▶ **Exercise aim**
Within the material below, transcribe exactly the lines from the one holding "[.z, .err] s t" through the one holding "decimal renderer -/", keeping both ends and skipping the rest.

—————

/-- R63, with its law that STBE gives back the bytes LDBE of the same width loaded. -/
def Obligations.StbeStoresExactlyWBitsBigEndian : Prop :=
  ∀ (w : Width) (s : State), decode (tableWord 0x1800 w 0) = .ok (.stbe w)
    ∧ ∃ t, exec (.stbe w) s = .next t
        ∧ (∀ i, i < w.bytes → (t.obuf.read i).toNat = (s.acc w).toNat / 256 ^ (w.bytes - 1 - i) % 256)
        ∧ (∀ k, w.bytes ≤ k → t.obuf.read k = s.obuf.read k)
        ∧ t.olen.toNat = w.bytes ∧ t.err = 0#3 ∧ KeepsAllBut [.obuf, .olen, .err] s t
        ∧ ∀ u v : State, u.ilen.toNat = w.bytes → exec (.ldbe w) u = .next v → s.acc w = v.acc w →
            ∀ i, i < w.bytes → t.obuf.read i = u.ibuf.read i

/-- R64. -/
def Obligations.ShlDiscardsTheBitsShiftedOut : Prop :=
  ∀ (w : Width) (n : Small) (s : State), decode (tableWord 0x2000 w n.toNat) = .ok (.shl w n)
    ∧ ∃ t, exec (.shl w n) s = .next t ∧ (t.acc w).toNat = (s.acc w).toNat * 2 ^ n.toNat % 2 ^ w.bits
        ∧ t.err = 0#3 ∧ KeepsAllBut [accPart w, .err] s t

/-- R65. -/
def Obligations.ShrBringsZerosInAtTheTop : Prop :=
  ∀ (w : Width) (n : Small) (s : State), decode (tableWord 0x2800 w n.toNat) = .ok (.shr w n)
    ∧ ∃ t, exec (.shr w n) s = .next t ∧ (t.acc w).toNat = (s.acc w).toNat / 2 ^ n.toNat
        ∧ t.err = 0#3 ∧ KeepsAllBut [accPart w, .err] s t

/-- R66: the OR, with its two corner cases: bits 5 and above never change, and low bits that were 0 become x. -/
def Obligations.OrliOrsIntoTheLowFiveBits : Prop :=
  ∀ (w : Width) (x : Small) (s : State), decode (tableWord 0x3000 w x.toNat) = .ok (.orli w x)
    ∧ ∃ t, exec (.orli w x) s = .next t ∧ (t.acc w).toNat = (s.acc w).toNat ||| x.toNat
        ∧ (t.acc w).toNat / 32 = (s.acc w).toNat / 32
        ∧ ((s.acc w).toNat % 32 = 0 → (t.acc w).toNat % 32 = x.toNat)
        ∧ t.err = 0#3 ∧ KeepsAllBut [accPart w, .err] s t

/-- R67. -/
def Obligations.OrlrOrsRegisterRIntoTheLowFiveBits : Prop :=
  ∀ (w : Width) (s : State), decode (tableWord 0x3800 w 0) = .ok (.orlr w)
    ∧ ∃ t, exec (.orlr w) s = .next t ∧ (t.acc w).toNat = (s.acc w).toNat ||| s.r.toNat
        ∧ (t.acc w).toNat / 32 = (s.acc w).toNat / 32
        ∧ ((s.acc w).toNat % 32 = 0 → (t.acc w).toNat % 32 = s.r.toNat)
        ∧ t.err = 0#3 ∧ KeepsAllBut [accPart w, .err] s t

/-- R68. -/
def Obligations.LowFiveReadsTheLowestFiveBits : Prop :=
  ∀ (w : Width) (s : State), decode (tableWord 0x4000 w 0) = .ok (.low5 w)
    ∧ ∃ t, exec (.low5 w) s = .next t ∧ t.r.toNat = (s.acc w).toNat % 32
        ∧ t.err = 0#3 ∧ KeepsAllBut [.r, .err] s t

/-- R69. -/
def Obligations.IszTestsTheWholeAccumulator : Prop :=
  ∀ (w : Width) (s : State), decode (tableWord 0x4800 w 0) = .ok (.isz w)
    ∧ ∃ t, exec (.isz w) s = .next t ∧ (t.z = true ↔ ∀ k, k < w.bits → (s.acc w).getLsbD k = false)
        ∧ t.err = 0#3 ∧ KeepsAllBut [.z, .err] s t

/-- R70: quotient and remainder of the old accumulator for d in 1..31; for d = 0 an illegal encoding, and
IllegalCommand with nothing changed. -/
def Obligations.DivsGivesQuotientAndRemainder : Prop :=
  ∀ (w : Width) (s : State),
    (∀ d : Small, d ≠ 0#5 → decode (tableWord 0x5000 w d.toNat) = .ok (.divs w d)
      ∧ ∃ t, exec (.divs w d) s = .next t
          ∧ (t.acc w).toNat = (s.acc w).toNat / d.toNat ∧ t.r.toNat = (s.acc w).toNat % d.toNat
          ∧ (t.acc w).toNat * d.toNat + t.r.toNat = (s.acc w).toNat ∧ t.r.toNat ≤ d.toNat - 1
          ∧ t.err = 0#3 ∧ KeepsAllBut [accPart w, .r, .err] s t)
    ∧ IllegalWord (tableWord 0x5000 w 0)
    ∧ (∃ t, hostIssue (tableWord 0x5000 w 0) s = .next t ∧ t.err = 5#3 ∧ KeepsAllBut [.err, .reply] s t)
    ∧ Fails .illegalCommand (.divs w 0#5) s

/-- 20_memory.md, section 2 (mixed-width views): the 16 bytes LDBE.128 loads are the high half of what LDBE.256 loads
from the same IBUF. -/
def Obligations.NarrowLoadIsTheHighHalfOfTheWideLoad : Prop :=
  ∀ s₁ s₂ : State, s₁.ilen.toNat = 16 → s₂.ilen.toNat = 32 → (∀ k, k < 16 → s₁.ibuf.read k = s₂.ibuf.read k) →
    ∃ t₁ t₂, exec (.ldbe .w128) s₁ = .next t₁ ∧ exec (.ldbe .w256) s₂ = .next t₂
      ∧ t₁.a128.toNat = t₂.a256.toNat / 2 ^ 128

/-! The byte orders -/

/-- 00_scope.md, section 5 (the pure value functions): big-endian load and store are inverse to each other on strings of
W/8 bytes and W-bit values, and so are the little-endian ones on 5 bytes and 40 bits. -/
def Obligations.LoadAndStoreAreInverse : Prop :=
  (∀ (w : Width) (bytes : List Byte), bytes.length = w.bytes →
      storeBigEndian w.bytes (loadBigEndian w.bits bytes) = bytes)
  ∧ (∀ (w : Width) (v : BitVec w.bits), loadBigEndian w.bits (storeBigEndian w.bytes v) = v)
  ∧ (∀ bytes : List Byte, bytes.length = 5 → storeLittleEndian 5 (loadLittleEndian 40 bytes) = bytes)
  ∧ ∀ v : BitVec 40, loadLittleEndian 40 (storeLittleEndian 5 v) = v

/-! The decimal renderer -/

/-- R80: OLEN is the number of divisions by ten until the quotient is 0, at least one; the i-th remainder stands
counted from the right end; A[W], R and Z are not changed. -/
def Obligations.DecRendersTheAccumulatorInDecimal : Prop :=
  ∀ (w : Width) (s : State), decode (tableWord 0x5800 w 0) = .ok (.dec w)
    ∧ ∃ t, exec (.dec w) s = .next t
        ∧ 1 ≤ t.olen.toNat ∧ (s.acc w).toNat / 10 ^ t.olen.toNat = 0
        ∧ (∀ j, 1 ≤ j → j < t.olen.toNat → (s.acc w).toNat / 10 ^ j ≠ 0)
        ∧ (∀ i, i < t.olen.toNat →
            (t.obuf.read (t.olen.toNat - 1 - i)).toNat = 0x30 + (s.acc w).toNat / 10 ^ i % 10)
        ∧ (∀ k, t.olen.toNat ≤ k → t.obuf.read k = s.obuf.read k)
        ∧ t.err = 0#3 ∧ KeepsAllBut [.obuf, .olen, .err] s t

/-- R81, (a) to (e); the number of division steps is the least k of at least 1 with v / 10^k = 0. -/
def Obligations.DecimalStringDenotesTheValue : Prop :=
  ∀ (w : Width) (s : State), ∃ t, exec (.dec w) s = .next t
    ∧ (∀ i, i < t.olen.toNat → 0x30 ≤ (t.obuf.read i).toNat ∧ (t.obuf.read i).toNat ≤ 0x39)
    ∧ ∑ i ∈ Finset.range t.olen.toNat, ((t.obuf.read i).toNat - 0x30) * 10 ^ (t.olen.toNat - 1 - i) = (s.acc w).toNat
    ∧ ((s.acc w).toNat = 0 → t.obuf.read 0 = 0x30#8 ∧ t.olen.toNat = 1)
    ∧ ((s.acc w).toNat ≠ 0 → t.obuf.read 0 ≠ 0x30#8 ∧ t.olen.toNat = Nat.log 10 (s.acc w).toNat + 1)
    ∧ (w = .w128 → t.olen.toNat ≤ 39) ∧ (w = .w256 → t.olen.toNat ≤ 78)
    ∧ (s.acc w).toNat / 10 ^ t.olen.toNat = 0
    ∧ (∀ j, 1 ≤ j → j < t.olen.toNat → (s.acc w).toNat / 10 ^ j ≠ 0)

—————

▶ **Written reply**
        ∧ t.err = 0#3 ∧ KeepsAllBut [.z, .err] s t

/-- R70: quotient and remainder of the old accumulator for d in 1..31; for d = 0 an illegal encoding, and
IllegalCommand with nothing changed. -/
def Obligations.DivsGivesQuotientAndRemainder : Prop :=
  ∀ (w : Width) (s : State),
    (∀ d : Small, d ≠ 0#5 → decode (tableWord 0x5000 w d.toNat) = .ok (.divs w d)
      ∧ ∃ t, exec (.divs w d) s = .next t
          ∧ (t.acc w).toNat = (s.acc w).toNat / d.toNat ∧ t.r.toNat = (s.acc w).toNat % d.toNat
          ∧ (t.acc w).toNat * d.toNat + t.r.toNat = (s.acc w).toNat ∧ t.r.toNat ≤ d.toNat - 1
          ∧ t.err = 0#3 ∧ KeepsAllBut [accPart w, .r, .err] s t)
    ∧ IllegalWord (tableWord 0x5000 w 0)
    ∧ (∃ t, hostIssue (tableWord 0x5000 w 0) s = .next t ∧ t.err = 5#3 ∧ KeepsAllBut [.err, .reply] s t)
    ∧ Fails .illegalCommand (.divs w 0#5) s

/-- 20_memory.md, section 2 (mixed-width views): the 16 bytes LDBE.128 loads are the high half of what LDBE.256 loads
from the same IBUF. -/
def Obligations.NarrowLoadIsTheHighHalfOfTheWideLoad : Prop :=
  ∀ s₁ s₂ : State, s₁.ilen.toNat = 16 → s₂.ilen.toNat = 32 → (∀ k, k < 16 → s₁.ibuf.read k = s₂.ibuf.read k) →
    ∃ t₁ t₂, exec (.ldbe .w128) s₁ = .next t₁ ∧ exec (.ldbe .w256) s₂ = .next t₂
      ∧ t₁.a128.toNat = t₂.a256.toNat / 2 ^ 128

/-! The byte orders -/

/-- 00_scope.md, section 5 (the pure value functions): big-endian load and store are inverse to each other on strings of
W/8 bytes and W-bit values, and so are the little-endian ones on 5 bytes and 40 bits. -/
def Obligations.LoadAndStoreAreInverse : Prop :=
  (∀ (w : Width) (bytes : List Byte), bytes.length = w.bytes →
      storeBigEndian w.bytes (loadBigEndian w.bits bytes) = bytes)
  ∧ (∀ (w : Width) (v : BitVec w.bits), loadBigEndian w.bits (storeBigEndian w.bytes v) = v)
  ∧ (∀ bytes : List Byte, bytes.length = 5 → storeLittleEndian 5 (loadLittleEndian 40 bytes) = bytes)
  ∧ ∀ v : BitVec 40, loadLittleEndian 40 (storeLittleEndian 5 v) = v

/-! The decimal renderer -/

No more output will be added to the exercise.